Designated workers, sole proprietors and self-employed persons all pay the Medicare and Social Security tax though their self-employment tax. If you are one of these individuals and you would want to know your self-employment tax, here are some of the steps as to how you can calculate your self-employment tax.
The first step is to know what your self-employment net income is. Net income typically refers to business receipts less your business deductions. The second thing that you must do is to multiply your self-employment net income by 0.9235 or 92.35%. The product will be your “net earnings” from your self-employment. In case the answer is lesser than $400, there will be no need for you to pay a tax for self-employment.
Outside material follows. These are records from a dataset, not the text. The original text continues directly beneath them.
-- ==== Sys2Proof/WellFormed.lean ====
section
/-!
DEFINITION. Which commands name things that can exist: keys 0..63 (R26), encoders 0..7 (R38), LED drives 0..31 (R43),
channels 1..4 (R49), words of a 2,048-word sector (R148). A command outside these is no command of the part; the
machine leaves its state as it is on one (log 4).
-/

namespace Sys2Proof

/-- Every word an upset names lies in the sector (R148). -/
def FlashUpset.wf (u : FlashUpset) : Bool := u.all fun c => decide (c.1 < Config.sectorWords)

/-- The operands of the command lie within what the part has at most. -/
def Instr.wf : Instr → Bool
  | .powerOnReset _ written upset => decide (written < Config.sectorWords) && FlashUpset.wf upset
  | .keyPress k => decide (k < 64)
  | .keyRelease k => decide (k < 64)
  | .detent e _ => decide (e < 8)
  | .ledPwmPeriod l => decide (l < 32)
  | .settleExpiry c => decide (1 ≤ c) && decide (c ≤ 4)
  | .scanSectorReadEnd u => FlashUpset.wf u
  | .eraseEnd u => FlashUpset.wf u
  | .programEnd u => FlashUpset.wf u
  | .verifyEnd u => FlashUpset.wf u
  | .recallReadEnd u => FlashUpset.wf u
  | .portReset _ | .abort _ | .startWord _ _ | .frameWord _ _ | .dataWord _ _ | .checkWord _ _ | .wordRead _
  | .identify _ | .getNotices _ | .setAttention _ | .setupRead _ | .setupWrite _ | .setupExchange _
  | .defaultSetup _ | .lock _ | .unlock _ | .writeKeymap _ | .writeKnobmap _ | .writeLedmap _
  | .dataInCompletion _ | .beep _ | .triggerStatus _ | .runControl _ | .runControlForce _ | .hold _ | .release _
  | .readWaveform _ | .segmentInfo _ | .showSegment _ | .clearDisplay _ | .writeOverlay _ | .fillOverlay _
  | .writePalette _ | .readScreen _ | .saveSetup _ | .recallSetup _ | .eraseSetup _ | .setStartup _
  | .listSetups _ | .setClock _ | .scanTick _ _ _ | .toneExpiry | .echo _ | .echoTimeout | .keptSample _ _ _ _ _
  | .holdoffExpiry | .autoTimerExpiry | .trigOutPulseEnd | .renderColumnStep | .frameExpiry | .buildEnd
  | .firstWordMarkEnd | .clockRise | .probeCompEdge | .prstRelease _ | .sampleMemoryAccess | .frameBufferAccess => true

end Sys2Proof
end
In step three, if your net income is $76,200 or less, you will multiply it with 0.153 or 15.3%. If it is more than $76,200, you will multiply it with 0.029 or 2.9%. Add the two answers and it will be your corresponding self-employment tax.
In the fourth step, you will have to factor your deductions. To determine your adjusted gross income, you will deduct your self-employment tax. You will be doing this in 1040’s Adjustments section. Things that are not covered by self-employment tax include dividends, interest, rental income, capital gains, pensions and other unearned incomes. And after you have done all of these, the last step is for you to report your computed self-employment tax on 1040’s Schedule SE.
Calculating your self-employment tax is also very important. This way, you will know what you need to pay and you can already set aside the money for this particular payable. Budgeting your money will also be a lot easier when you know how much you will use for taxes and how much will be allotted for your family’s needs.